REFLECTION 6: The Best Course
The moon is high—clearly I slept. They’ll sleep, too. Most of them and perhaps all of them. What have they done with the passengers? There’s no one behind these glass doors, no one in the bedroom behind this veranda. Luggage, yes, and a rumpled bed; but no people. We would have seen bodies in the water, surely. Not a great many perhaps, in proportion to the passengers and crew; but ten or twenty, certainly. We saw none, except for poor Al Alamar. He returned to the ship, found the hijackers in control, and tried to fight them. He was a soldier, and a brave one.
Did the other soldiers fight? Some of them at least? There were a good many on the ship, apparently, most of them in second class. There were enough for Vanessa to hold a meet-greet-and-hook-up party for them.
Chelle went, and I ought to have gone with her. She was angry, but would she have made a scene if I had come in later? Very possibly she would, if she were drunk by then. Certainly she was drunk later—or so I’d like to believe. Was our seventh person drunk too? Was Jane Sims drunk? Did she think Jim or Jerry might be Don? Was Don a soldier? I’d like to think that he was, and that she did.
If the soldiers fought, Jim and Jerry may be dead, for which I now owe them even more. As much as I owe poor Al Alamar.

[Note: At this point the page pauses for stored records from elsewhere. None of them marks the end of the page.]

theorem body_shape (s : State) (i : Instr) (h1 : i ≠ .connect) (h2 : i ≠ .detect) : Shape s i (bodyOf i) := by
  cases i with
  | hsProbe  => exact .plain rfl (.then .probe fun _ => .pure _)
  | readFrame _ _ => exact .plain rfl (.then (refuseIf_built _ _) fun _ => .then (.memRead _ _) fun _ => .pure _)
  | writeFrame _ _ => exact .plain rfl (.then (.memWrite _ _) fun _ => .pure _)
  | eeRead _ => exact .plain rfl (.then (eepromRead_built _) fun _ => .pure _)
  | eeWrite _ _ => exact .plain rfl (.then (eepromWrite_built _ _ (.inl rfl)) fun _ => .pure _)
  | eeErase _ => exact .plain rfl (.then (eepromErase_built _ (.inl rfl)) fun _ => .pure _)
  | eeEwen  => exact .plain rfl (.then eepromEwen_built fun _ => .pure _)
  | eeEwds  => exact .plain rfl (.then eepromEwds_built fun _ => .pure _)
  | eeEral  => exact .plain rfl (.then (eepromEral_built (.inl rfl)) fun _ => .pure _)
  | eeWral _ => exact .plain rfl (.then (eepromWral_built _ (.inl rfl)) fun _ => .pure _)
  | connect => exact absurd rfl h1
  | read _ _ => exact .plain rfl (.then (rawRead_built _ _ (fun h => ⟨by simp [operationOf], h⟩)) fun _ => .pure _)
  | write _ _ => exact .plain rfl (.then (rawWrite_built _ _ (fun h => ⟨by simp [operationOf], h⟩)) fun _ => .pure _)
  | readEc _ _ _ => exact .plain rfl (.then (readEc_built _ _ _ (fun h => ⟨by simp [operationOf], h⟩) id) fun _ => .pure _)
  | writeEc _ _ => exact .plain rfl (.then (writeEc_built _ _ _ (fun h => ⟨by simp [operationOf], h⟩) (fun h => .inr ⟨rfl, h⟩)) fun _ => .pure _)
  | detect => exact absurd rfl h2
  | selectRomBankBase _ => exact .controller _ _ _ rfl rfl (fun _ _ _ => rfl) fun _ => .then (selectRomBank_built .base _ (fun h => by cases h) (fun h => by cases h) rfl (fun h => by cases h)) fun _ => .pure _
  | selectRomBankMbc1 _ => exact .controller _ _ _ rfl rfl (fun _ _ _ => rfl) fun _ => .then (selectRomBank_built .mbc1 _ (fun h => by cases h) (fun h => by cases h) rfl (fun _ => rfl)) fun _ => .pure _
  | selectRomBankMbc2 _ => exact .controller _ _ _ rfl rfl (fun _ _ _ => rfl) fun _ => .then (selectRomBank_built .mbc2 _ (fun h => by cases h) (fun h => by cases h) rfl (fun h => by cases h)) fun _ => .pure _
  | selectRomBankMbc3 _ => exact .controller _ _ _ rfl rfl (fun _ _ _ => rfl) fun _ => .then (selectRomBank_built .mbc3 _ (fun h => by cases h) (fun h => by cases h) rfl (fun h => by cases h)) fun _ => .pure _
  | selectRomBankMbc5 _ => exact .controller _ _ _ rfl rfl (fun _ _ _ => rfl) fun _ => .then (selectRomBank_built .mbc5 _ (fun h => by cases h) (fun h => by cases h) rfl (fun h => by cases h)) fun _ => .pure _
  | selectRomBankMbc6 _ => exact .controller _ _ _ rfl rfl (fun _ _ _ => rfl) fun _ => .then (selectRomBank_built .mbc6 _ (fun h => by cases h) (fun h => by cases h) rfl (fun h => by cases h)) fun _ => .pure _
  | selectRomBankMbc7 _ => exact .controller _ _ _ rfl rfl (fun _ _ _ => rfl) fun _ => .then (selectRomBank_built .mbc7 _ (fun h => by cases h) (fun h => by cases h) rfl (fun h => by cases h)) fun _ => .pure _
  | selectRomBankCamera _ => exact .controller _ _ _ rfl rfl (fun _ _ _ => rfl) fun _ => .then (selectRomBank_built .camera _ (fun h => by cases h) (fun h => by cases h) rfl (fun h => by cases h)) fun _ => .pure _
  | selectRomBankTama5 _ => exact .controller _ _ _ rfl rfl (fun _ _ _ => rfl) fun _ => .then (selectRomBank_built .tama5 _ (fun h => by cases h) (fun _ => .inl rfl) rfl (fun h => by cases h)) fun _ => .pure _
  | selectRamBankBase _ => exact .controller _ _ _ rfl rfl (fun _ _ _ => rfl) fun _ => .then (selectRamBank_built .base _ rfl) fun _ => .pure _
  | selectRamBankMbc1 _ => exact .controller _ _ _ rfl rfl (fun _ _ _ => rfl) fun _ => .then (selectRamBank_built .mbc1 _ rfl) fun _ => .pure _
  | selectRamBankMbc2 _ => exact .controller _ _ _ rfl rfl (fun _ _ _ => rfl) fun _ => .then (selectRamBank_built .mbc2 _ rfl) fun _ => .pure _
  | selectRamBankMbc3 _ => exact .controller _ _ _ rfl rfl (fun _ _ _ => rfl) fun _ => .then (selectRamBank_built .mbc3 _ rfl) fun _ => .pure _
  | selectRamBankMbc5 _ => exact .controller _ _ _ rfl rfl (fun _ _ _ => rfl) fun _ => .then (selectRamBank_built .mbc5 _ rfl) fun _ => .pure _
  | selectRamBankMbc6 _ => exact .controller _ _ _ rfl rfl (fun _ _ _ => rfl) fun _ => .then (selectRamBank_built .mbc6 _ rfl) fun _ => .pure _
  | selectRamBankMbc7 _ => exact .controller _ _ _ rfl rfl (fun _ _ _ => rfl) fun _ => .then (selectRamBank_built .mbc7 _ rfl) fun _ => .pure _
  | selectRamBankCamera _ => exact .controller _ _ _ rfl rfl (fun _ _ _ => rfl) fun _ => .then (selectRamBank_built .camera _ rfl) fun _ => .pure _
  | selectRamBankTama5 _ => exact .controller _ _ _ rfl rfl (fun _ _ _ => rfl) fun _ => .then (selectRamBank_built .tama5 _ rfl) fun _ => .pure _
  | enableRamBase => exact .controller _ _ _ rfl rfl (fun _ _ _ => rfl) fun _ => .then (enableRam_built .base (fun h => by cases h)) fun _ => .pure _
  | enableRamMbc1 => exact .controller _ _ _ rfl rfl (fun _ _ _ => rfl) fun _ => .then (enableRam_built .mbc1 (fun h => by cases h)) fun _ => .pure _
  | enableRamMbc2 => exact .controller _ _ _ rfl rfl (fun _ _ _ => rfl) fun _ => .then (enableRam_built .mbc2 (fun h => by cases h)) fun _ => .pure _
  | enableRamMbc3 => exact .controller _ _ _ rfl rfl (fun _ _ _ => rfl) fun _ => .then (enableRam_built .mbc3 (fun h => by cases h)) fun _ => .pure _
  | enableRamMbc5 => exact .controller _ _ _ rfl rfl (fun _ _ _ => rfl) fun _ => .then (enableRam_built .mbc5 (fun h => by cases h)) fun _ => .pure _
  | enableRamMbc6 => exact .controller _ _ _ rfl rfl (fun _ _ _ => rfl) fun _ => .then (enableRam_built .mbc6 (fun h => by cases h)) fun _ => .pure _
  | enableRamMbc7 => exact .controller _ _ _ rfl rfl (fun _ _ _ => rfl) fun _ => .then (enableRam_built .mbc7 (fun _ => rfl)) fun _ => .pure _
  | enableRamCamera => exact .controller _ _ _ rfl rfl (fun _ _ _ => rfl) fun _ => .then (enableRam_built .camera (fun h => by cases h)) fun _ => .pure _
  | enableRamTama5 => exact .controller _ _ _ rfl rfl (fun _ _ _ => rfl) fun _ => .then (enableRam_built .tama5 (fun h => by cases h)) fun _ => .pure _
  | dumpRomBase _ _ => exact .controller _ _ _ rfl rfl (fun _ _ h => by simp only [bare_counts h]) fun _ => .then (dumpRom_built .base _ _ _ _ (fun h => by cases h) id (fun h => by cases h) rfl (fun h => by cases h)) fun _ => .pure _
  | dumpRomMbc1 _ _ => exact .controller _ _ _ rfl rfl (fun _ _ h => by simp only [bare_counts h]) fun _ => .then (dumpRom_built .mbc1 _ _ _ _ (fun h => by cases h) id (fun h => by cases h) rfl (fun _ => rfl)) fun _ => .pure _
  | dumpRomMbc2 _ _ => exact .controller _ _ _ rfl rfl (fun _ _ h => by simp only [bare_counts h]) fun _ => .then (dumpRom_built .mbc2 _ _ _ _ (fun h => by cases h) id (fun h => by cases h) rfl (fun h => by cases h)) fun _ => .pure _
  | dumpRomMbc3 _ _ => exact .controller _ _ _ rfl rfl (fun _ _ h => by simp only [bare_counts h]) fun _ => .then (dumpRom_built .mbc3 _ _ _ _ (fun h => by cases h) id (fun h => by cases h) rfl (fun h => by cases h)) fun _ => .pure _
  | dumpRomMbc5 _ _ => exact .controller _ _ _ rfl rfl (fun _ _ h => by simp only [bare_counts h]) fun _ => .then (dumpRom_built .mbc5 _ _ _ _ (fun h => by cases h) id (fun h => by cases h) rfl (fun h => by cases h)) fun _ => .pure _
  | dumpRomMbc6 _ _ => exact .controller _ _ _ rfl rfl (fun _ _ h => by simp only [bare_counts h]) fun _ => .then (dumpRomMbc6_built _ _ _ (fun h => by cases h) id rfl) fun _ => .pure _
  | dumpRomMbc7 _ _ => exact .controller _ _ _ rfl rfl (fun _ _ h => by simp only [bare_counts h]) fun _ => .then (dumpRom_built .mbc7 _ _ _ _ (fun h => by cases h) id (fun h => by cases h) rfl (fun h => by cases h)) fun _ => .pure _
  | dumpRomCamera _ _ => exact .controller _ _ _ rfl rfl (fun _ _ h => by simp only [bare_counts h]) fun _ => .then (dumpRom_built .camera _ _ _ _ (fun h => by cases h) id (fun h => by cases h) rfl (fun h => by cases h)) fun _ => .pure _
  | dumpRomTama5 _ _ => exact .controller _ _ _ rfl rfl (fun _ _ h => by simp only [bare_counts h]) fun _ => .then (dumpRom_built .tama5 _ _ _ _ (fun h => by cases h) id (fun _ => .inl rfl) rfl (fun h => by cases h)) fun _ => .pure _
  | dumpRamBase _ => exact .controller _ _ _ rfl rfl (fun _ _ h => by simp only [bare_counts h]) fun _ => .then (dumpRamStd_built .base _ _ (fun h => by cases h) id rfl) fun _ => .pure _
  | dumpRamMbc1 _ => exact .controller _ _ _ rfl rfl (fun _ _ h => by simp only [bare_counts h]) fun _ => .then (dumpRamStd_built .mbc1 _ _ (fun h => by cases h) id rfl) fun _ => .pure _
  | dumpRamMbc2 _ => exact .controller _ _ _ rfl rfl (fun _ _ _ => rfl) fun _ => .then (dumpRamMbc2_built _ (fun h => by cases h) id) fun _ => .pure _
  | dumpRamMbc3 _ => exact .controller _ _ _ rfl rfl (fun _ _ h => by simp only [bare_counts h]) fun _ => .then (dumpRamStd_built .mbc3 _ _ (fun h => by cases h) id rfl) fun _ => .pure _
  | dumpRamMbc5 _ => exact .controller _ _ _ rfl rfl (fun _ _ h => by simp only [bare_counts h]) fun _ => .then (dumpRamStd_built .mbc5 _ _ (fun h => by cases h) id rfl) fun _ => .pure _
  | dumpRamMbc6 _ => exact .controller _ _ _ rfl rfl (fun _ _ h => by simp only [bare_counts h]) fun _ => .then (dumpRamStd_built .mbc6 _ _ (fun h => by cases h) id rfl) fun _ => .pure _
  | dumpRamMbc7 _ => exact .controller _ _ _ rfl rfl (fun _ _ _ => rfl) fun _ => .then (dumpRamMbc7_built rfl) fun _ => .pure _
  | dumpRamCamera _ => exact .controller _ _ _ rfl rfl (fun _ _ h => by simp only [bare_counts h]) fun _ => .then (dumpRamStd_built .camera _ _ (fun h => by cases h) id rfl) fun _ => .pure _
  | dumpRamTama5 _ => exact .controller _ _ _ rfl rfl (fun _ _ _ => rfl) fun _ => .then (dumpRamTama5_built _ (fun h => by cases h) id (.inl rfl)) fun _ => .pure _
  | restoreRamBase _ => exact .controller _ _ _ rfl rfl (fun _ _ h => by simp only [bare_counts h]) fun _ => .then (restoreRamStd_built .base _ _ (fun h => by cases h) (fun h => .inr ⟨rfl, h⟩) rfl) fun _ => .pure _
  | restoreRamMbc1 _ => exact .controller _ _ _ rfl rfl (fun _ _ h => by simp only [bare_counts h]) fun _ => .then (restoreRamStd_built .mbc1 _ _ (fun h => by cases h) (fun h => .inr ⟨rfl, h⟩) rfl) fun _ => .pure _
  | restoreRamMbc2 _ => exact .controller _ _ _ rfl rfl (fun _ _ _ => rfl) fun _ => .then (restoreRamMbc2_built _ (fun h => by cases h) (fun h => .inr ⟨rfl, h⟩)) fun _ => .pure _
  | restoreRamMbc3 _ => exact .controller _ _ _ rfl rfl (fun _ _ h => by simp only [bare_counts h]) fun _ => .then (restoreRamStd_built .mbc3 _ _ (fun h => by cases h) (fun h => .inr ⟨rfl, h⟩) rfl) fun _ => .pure _
  | restoreRamMbc5 _ => exact .controller _ _ _ rfl rfl (fun _ _ h => by simp only [bare_counts h]) fun _ => .then (restoreRamStd_built .mbc5 _ _ (fun h => by cases h) (fun h => .inr ⟨rfl, h⟩) rfl) fun _ => .pure _
  | restoreRamMbc6 _ => exact .controller _ _ _ rfl rfl (fun _ _ h => by simp only [bare_counts h]) fun _ => .then (restoreRamStd_built .mbc6 _ _ (fun h => by cases h) (fun h => .inr ⟨rfl, h⟩) rfl) fun _ => .pure _
  | restoreRamMbc7 _ => exact .controller _ _ _ rfl rfl (fun _ _ _ => rfl) fun _ => .then (restoreRamMbc7_built _ (.inl rfl) rfl) fun _ => .pure _
  | restoreRamCamera _ => exact .controller _ _ _ rfl rfl (fun _ _ h => by simp only [bare_counts h]) fun _ => .then (restoreRamStd_built .camera _ _ (fun h => by cases h) (fun h => .inr ⟨rfl, h⟩) rfl) fun _ => .pure _
  | restoreRamTama5 _ => exact .controller _ _ _ rfl rfl (fun _ _ _ => rfl) fun _ => .then (restoreRamTama5_built _ (fun h => by cases h) (.inl rfl)) fun _ => .pure _
  | latchRtc => exact .controller _ _ _ rfl rfl (fun _ _ _ => rfl) fun _ => .then latchRtc_built fun _ => .pure _
  | readRtc _ _ => exact .controller _ _ _ rfl rfl (fun _ _ _ => rfl) fun _ => .then (readRtc_built _ _ (fun h => by cases h) id rfl) fun _ => .pure _
  | eepromShiftIn _ => exact .controller _ _ _ rfl rfl (fun _ _ _ => rfl) fun _ => .then (checkRange_built _ _) fun _ => .then (eeShiftIn_built _) fun _ => .pure _
  | eepromShiftInout _ => exact .controller _ _ _ rfl rfl (fun _ _ _ => rfl) fun _ => .then (checkRange_built _ _) fun _ => .then (eeShiftInout_built _) fun _ => .pure _
  | eepromRead _ => exact .controller _ _ _ rfl rfl (fun _ _ _ => rfl) fun _ => .then (eepromRead_built _) fun _ => .pure _
  | eepromWrite _ _ => exact .controller _ _ _ rfl rfl (fun _ _ _ => rfl) fun _ => .then (eepromWrite_built _ _ (.inl rfl)) fun _ => .pure _
  | eepromErase _ => exact .controller _ _ _ rfl rfl (fun _ _ _ => rfl) fun _ => .then (eepromErase_built _ (.inl rfl)) fun _ => .pure _
  | eepromEwen => exact .controller _ _ _ rfl rfl (fun _ _ _ => rfl) fun _ => .then eepromEwen_built fun _ => .pure _
  | eepromEwds => exact .controller _ _ _ rfl rfl (fun _ _ _ => rfl) fun _ => .then eepromEwds_built fun _ => .pure _
  | eepromEral => exact .controller _ _ _ rfl rfl (fun _ _ _ => rfl) fun _ => .then (eepromEral_built (.inl rfl)) fun _ => .pure _
  | eepromWral _ => exact .controller _ _ _ rfl rfl (fun _ _ _ => rfl) fun _ => .then (eepromWral_built _ (.inl rfl)) fun _ => .pure _
  | eepromWait => exact .controller _ _ _ rfl rfl (fun _ _ _ => rfl) fun _ => .then (eepromWait_built (.inl rfl)) fun _ => .pure _
  | sampleAccel _ => exact .controller _ _ _ rfl rfl (fun _ _ _ => rfl) fun _ => .then (sampleAccel_built _ (fun h => by cases h) id) fun _ => .pure _
  | takePhoto _ => exact .controller _ _ _ rfl rfl (fun _ _ _ => rfl) fun _ => .then (takePhoto_built _ (fun h => by cases h) id (.inl rfl) rfl) fun _ => .pure _
  | tama5Unlock _ => exact .controller _ _ _ rfl rfl (fun _ _ _ => rfl) fun _ => .then (tama5Unlock_built _ (fun h => by cases h) id (.inl rfl)) fun _ => .pure _
  | tama5WriteReg _ _ => exact .controller _ _ _ rfl rfl (fun _ _ _ => rfl) fun _ => .then (tama5WriteReg_built _ _) fun _ => .pure _
  | tama5ReadReg _ _ => exact .controller _ _ _ rfl rfl (fun _ _ _ => rfl) fun _ => .then (tama5ReadReg_built _ _ (fun h => by cases h) id) fun _ => .pure _
  | tama5RamRead _ _ => exact .controller _ _ _ rfl rfl (fun _ _ _ => rfl) fun _ => .then (tama5RamRead_built _ _ (fun h => by cases h) id) fun _ => .pure _
  | tama5RamWrite _ _ => exact .controller _ _ _ rfl rfl (fun _ _ _ => rfl) fun _ => .then (tama5RamWrite_built _ _) fun _ => .pure _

I’m no soldier nor am I brave, only a killer with an empty gun. Vanessa thought I was brave because I fought that military cop. That wasn’t courage, only rage. Rage because he had struck me, and frustration because Chelle hadn’t recognized me. We killers, we murderers, how often we do it because we’re angry or frustrated or both. That man who kicked a little child to death. His girlfriend’s child, and perhaps he was its father. He or some other man she had met in the same bar or another bar.…
Chelle may be pregnant; but if she is, the infant she carries will not be mine. Will I ever have a child?
Have a son? Will I, someday, kick him to death?
How many murder cases have I defended? Eight I can think of offhand. Even a murderer deserves to have someone to speak for him, someone who will explain to the jury why he did what he did and show him where his best interests lie. I did what I could for them, even for the woman who killed her own children.